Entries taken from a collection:
-----

-- ==== Sys2Proof/Machine/MemEvents.lean ====
section
/-! DEFINITION. Events of the memories and links: pages becoming resident and leaving (R273 to R277), spills of the lumber room (R282), check
word failures (R316), link retries (R317) and rate controllers (R319). -/
namespace Sys2Proof.Machine
open Sys2Proof

/-! ### Pages (R273, R274, R277) -/

def freshKey {α : Type} (t : Tbl α) : Nat :=
  match t.getLast? with
  | some e => e.1 + 1
  | none => 1

/-- Every waiter of the entry is woken: PAGEREQs lose the page, and complete with their last one (R274). -/
def wakePage (s : State) (part vpn : Nat) (l : Leaf) : State :=
  s.ops.foldl (fun s e =>
    match e.2.body with
    | .pages vs =>
      if partOfBlk s e.2.blk = part then
        match vs.filter (fun v => pageVpn l v != pageVpn l vpn) with
        | [] => finishOp s e.1 0
        | rest => setBody s e.1 (.pages rest)
      else s
    | _ => s) s

/-- The entry is gone. -/
def dropWait (s : State) (part tok : Nat) : State :=
  let p := partOf s part
  setPart s part { p with wait := tdel p.wait tok }

/-- Held events of every function are tried again once a page has come (R351). -/
def retryEvents (s : State) : State := s.fns.foldl (fun s f => if f.2.held.isEmpty then s else deliverAll s f.1) s

/-- The page with the cellar's contents, which take their check words at the cellar port; its home asks the port for every line (R299, R315, R323). -/
def loadPage (s : State) (part vpn : Nat) (l : Leaf) : State :=
  let data := frameData s.cellar l.frame (pageSize l)
  let pg : Page := { part := part, vpn := pageVpn l vpn, leaf := l, data := data, dirty := [], since := s.clock, used := s.clock, evicting := false,
                     words := wordsOfPage data }
  { s with pages := tput s.pages (freshKey s.pages) pg, fills := s.fills ++ [pageFill pg []] }

/-- PAGE_RESIDENT: the fetch of a wait-table entry ends; where the page has become invalid its entry only goes (R273, R274, R275). -/
def execPageResident (part tok : Nat) (s : State) : Out :=
  .next (
    match tget (partOf s part).wait tok with
    | some e =>
      if e.state ≠ .fetching then s
      else
        match walk s part e.vpn with
        | .error _ => dropWait s part tok
        | .ok l =>
          match findPage s part e.vpn l.frame with
          | some (_, pg) => if pg.evicting then s else wakePage (dropWait s part tok) part e.vpn l
          | none => if framesFit s part l e.vpn then retryEvents (wakePage (dropWait (loadPage s part e.vpn l) part tok) part e.vpn l) else s
    | none => s)

/-- Slices in which the page of a fetching entry still lacks a frame. -/
def lacking (s : State) (part : Nat) (e : WaitEnt) : List Nat :=
  if e.state ≠ .fetching then []
  else
    match walk s part e.vpn with
    | .error _ => []
    | .ok l =>
      if (findPage s part e.vpn l.frame).isSome then []
      else
        let ps := piecesOf l e.vpn
        (ps.map (homeIdx s part)).filter (fun i => !slicesFit s part i (ps.filter (fun w => homeIdx s part w == i)).length)

/-- The page holds a frame of the slice at a stop. -/
def atSlice (s : State) (stop : Nat) (pg : Page) : Bool := (piecesOf pg.leaf pg.vpn).any (fun v => homeStop s pg.part (v * 65536) == some stop)

/-- The least recently used page of some that may leave (R277). -/
def oldestPage (s : State) (some' : Page → Bool) : Option Nat :=
  ((s.pages.filter (fun e => canEvict s e.2 && some' e.2)).foldl (fun b x =>
    match b with
    | none => some x
    | some y => if x.2.used < y.2.used then some x else some y) none).map (fun x => x.1)

/-- Of some pages one must go, none is on its way out, and it is this one. -/
def goesFirst (s : State) (id : Nat) (some' : Page → Bool) : Bool := oldestPage s some' == some id && !s.pages.any (fun x => x.2.evicting && some' x.2)

/-- The pages of which one makes room in a slice for a partition: its own where it has all of PFRAME there, those of every partition that shares the
slice where that is full (R1, R272). -/
def roomFrom (s : State) (part i stop : Nat) (pg : Page) : Bool :=
  atSlice s stop pg && (pg.part == part || decide (framesUsed s part i < (pctl s part 0x111).toNat))

/-- A frame of the page's slice is needed, none is free, and the page is the one to go; or its slice holds more than its 24 MiB, since a store room
there has become larger. -/
def mustGo (s : State) (id : Nat) (pg : Page) : Bool :=
  s.parts.any (fun p => p.2.wait.any (fun e => (lacking s p.1 e.2).any (fun i =>
    ((stopsOf s p.1)[i]?).any (fun stop => goesFirst s id (roomFrom s p.1 i stop))))) ||
    (piecesOf pg.leaf pg.vpn).any (fun v => (homeStop s pg.part (v * 65536)).any (fun stop =>
      decide (framesMax s stop < framesAt s stop) && goesFirst s id (atSlice s stop)))

/-- Entries that waited for the write-back fetch now, or await their replay (R275, R277). -/
def afterEviction (s : State) (part vpn : Nat) (l : Leaf) : State :=
  let p := partOf s part
  let fill := match walk s part vpn with
    | .ok l => l.fill
    | .error _ => false
  let mine := fun (e : WaitEnt) => e.state == .evicting && pageVpn l e.vpn == vpn
  let p := { p with wait := p.wait.map (fun e => if mine e.2 then (e.1, { e.2 with state := if fill then .replay else .fetching }) else e),
                    faultq := if fill then p.faultq ++ (p.wait.filter (fun e => mine e.2)).map (fun e => (e.2.vpn, e.1)) else p.faultq }
  setPart s part p

/-- EVICTION: it begins when a frame is needed, and ends with the write-back of the dirty lines (R273, R277). -/
def execEviction (id : Nat) (s : State) : Out :=
  .next (
    match tget s.pages id with
    | some pg =>
      if pg.evicting then
        let s := writeBack s id
        afterEviction { s with pages := tdel s.pages id } pg.part pg.vpn pg.leaf
      else if canEvict s pg && mustGo s id pg then { s with pages := tput s.pages id { pg with evicting := true } }
      else s
    | none => s)

/-- LUMBER_SPILL: a home whose lumber room is full moves its oldest entry to the overflow area (R282). -/
def execLumberSpill (part : Nat) (s : State) : Out :=
  .next (
    match (stopsOf s part).find? (fun h => !lumberRoom s part (some h) lineEntry && lumberCanSpill s part (some h)) with
    | some h => { s with lumber := tput s.lumber (lumberKey part h) (spilled s part h + lineEntry) }
    | none => s)

/-! ### Check words (R316, R353) -/

/-- One more sector was fetched again, or was lost. -/
def countRefetch (s : State) : State := { s with errs := { s.errs with refetch := s.errs.refetch + 1 } }
def countLost (s : State) : State := { s with errs := { s.errs with lost := s.errs.lost + 1 } }

/-- The line comes again from the cellar. -/
def refetchLine (s : State) (part addr : Nat) : State :=
  match pageAt s part addr with
  | none => s
  | some (id, pg) =>
    let ln := (addr - pg.vpn * 65536) / 128
    if pg.dirty.contains ln then s else countRefetch (readLine s id ln)

/-- The header of what is in flight is damaged: it will fail its link check word (R317). -/
def damageHdr (h : FHdr) : FHdr := { h with chk := h.chk ^^^ 1 }

/-- A sector of a flit in flight is damaged, or the header of one without data: it will fail its next verification, and its sender sends it again
(R304, R315, R316, R317). -/
def damageFlit (f : Flit) : Flit :=
  match f.sectors with
  | [] => { f with hdr := damageHdr f.hdr }
  | x :: xs => { f with sectors := (x.1, x.2 ^^^ 1) :: xs }

/-- The same of a tile or notice. -/
def damageTile (p : TPkt) : TPkt :=
  match p.words with
  | [] => { p with hdr := damageHdr p.hdr }
  | w :: ws => { p with words := (w ^^^ 1) :: ws }

/-- A failure in transit: of a flit, an interest, or a tile or notice. -/
def transitError (s : State) (num : Nat) : State :=
  { s with flits := s.flits.map (fun f => if f.hdr.num = num then damageFlit f else f)
           ipkts := s.ipkts.map (fun p => if p.hdr.num = num then { p with hdr := damageHdr p.hdr } else p)
           tpkts := s.tpkts.map (fun p => if p.hdr.num = num then damageTile p else p) }

/-- A cache shelf fails its check. -/
def damageShelf (s : State) (stop part name : Nat) : State :=
  let st := stopAt s stop
  if st.shelves.any (fun sh => sh.part == part && sh.name == name) then
    countRefetch (setStop s stop
      { st with shelves := st.shelves.map (fun sh => if sh.part = part ∧ sh.name = name then { sh with words := [] } else sh) })
  else s

/-- The data-lost fault of a block whose two trunk copies both fail (R353); it occurs now (R333). -/
def trunkLost (s : State) (uid : Nat) : State :=
  match tget s.blocks uid with
  | none => s
  | some b =>
    if b.phase = .saved ∨ b.record.isSome then
      let p := match b.groups.head? with
        | some g => (g.label, g.offset)
        | none => (b.entry, 0)
      setBlk s uid (markFault { b with faultAt := if b.fault.isNone then s.clock else b.faultAt }
        { cls := 1, code := 9, lane := 255, gid := 0, handle := 0, detail := 0, frame := 0, label := p.1, offset := p.2, addr := 0, data := 0 })
    else s

/-- The publisher's log entry of a stored version still stands. -/
def pubLogged (s : State) (r : NameRec) : Bool :=
  match r.pub with
  | some (u, k) => (match tget s.blocks u with
    | some b => (logFind b k).isSome
    | none => false)
  | none => false

/-- One more copy of a block's record in the trunk fails its check: of its save while it has one, else of its resume record. The other copy is
read instead; when both have failed, the block's data are lost (R353). -/
def damageTrunk (s : State) (uid : Nat) : State :=
  let k := if thas s.trunk (trunkKey uid true) then trunkKey uid true else trunkKey uid false
  match tget s.trunk k with
  | none => s
  | some r =>
    match r.slices.find? (fun x => !r.bad.contains x) with
    | none => s
    | some x =>
      let r := { r with bad := nput r.bad x }
      let s := { s with trunk := tput s.trunk k r }
      if r.slices.all (fun x => r.bad.contains x) then trunkLost (countLost s) uid else countRefetch s

/-- CHECK_WORD_FAILURE: the clean source of R316 supplies the bytes again, or the sector is lost. -/
def execCheckWordFailure (site : CheckSite) (s : State) : Out :=
  .next (
    match site with
    | .transit num => transitError s num
    | .cleanLine part addr => refetchLine s part addr
    | .provisional u =>
      (match tget s.blocks u with
       | some b =>
         if b.prov.isEmpty ∨ mayRefire b = false then s else limitedRefire { s with errs := { s.errs with refire := s.errs.refire + 1 } } u
       | none => s)
    | .cacheShelf stop part name => damageShelf s stop part name
    | .homeShelf part name =>
      let r := nameRec s part name
      if r.payload.isEmpty then s
      else if pubLogged s r then countRefetch s
      else countLost { s with lost := nput s.lost (lostName part name) }
    | .dirtyLine part addr => countLost { s with lost := nput s.lost (lostKey part addr) }
    | .trunkCopies u => damageTrunk s u)

/-! ### Links and rates (R317, R319) -/

/-- A flit of the plane that has just passed the link and that the sender keeps stands before it again. -/
def sentAgain (s : State) (link plane : Nat) (f : Flit) : Flit :=
  if planeNum f.plane = plane ∧ f.at' = neighbour (link / 8) (link % 8) ∧ f.inp = opposite (link % 8) ∧ f.since = s.clock ∧
      ((tget (linkOf s link).kept plane).getD []).contains f.hdr.num then { f with at' := link / 8, inp := f.prev }
  else f

/-- FLIT_RETRY: a flit failed its header's check word on a link that is not yet due for retraining: the receiver rejects it, and the sender sends
it again with the later flits of the plane (R317). -/
def execFlitRetry (link plane : Nat) (s : State) : Out :=
  let l := linkOf s link
  .next (
    if l.run < 64 then
      retryLink { s with flits := s.flits.map (sentAgain s link plane) } link
    else s)

/-- LINK_RETRAIN after 64 consecutive retries. -/
def execLinkRetrain (link : Nat) (s : State) : Out :=
  let l := linkOf s link
  .next (if 64 ≤ l.run then setLink s link { l with run := 0, retrain := l.retrain + 1 } else s)

/-- ECHOED_MARK: the rate is cut and the quiet time starts again (R319). -/
def execEchoedMark (core part cls : Nat) (s : State) : Out := .next (cutRate s core part cls)

/-- RATE_QUIET_EXPIRY: after 4,096 quiet clocks the rate rises (R319). -/
def execRateQuietExpiry (core part cls : Nat) (s : State) : Out :=
  .next (
    match tget s.rates (rateKey core part cls) with
    | some x => if cls < 4 then { s with rates := tput s.rates (rateKey core part cls) (riseRate (ceilingOf s part cls) x) } else s
    | none => s)

end Sys2Proof.Machine
end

-----

▶ _Work to complete_:
Collect every line with the string "stands" from the records, and copy each.

▶ _Answer to this task_:
/-- The publisher's log entry of a stored version still stands. -/
/-- A flit of the plane that has just passed the link and that the sender keeps stands before it again. -/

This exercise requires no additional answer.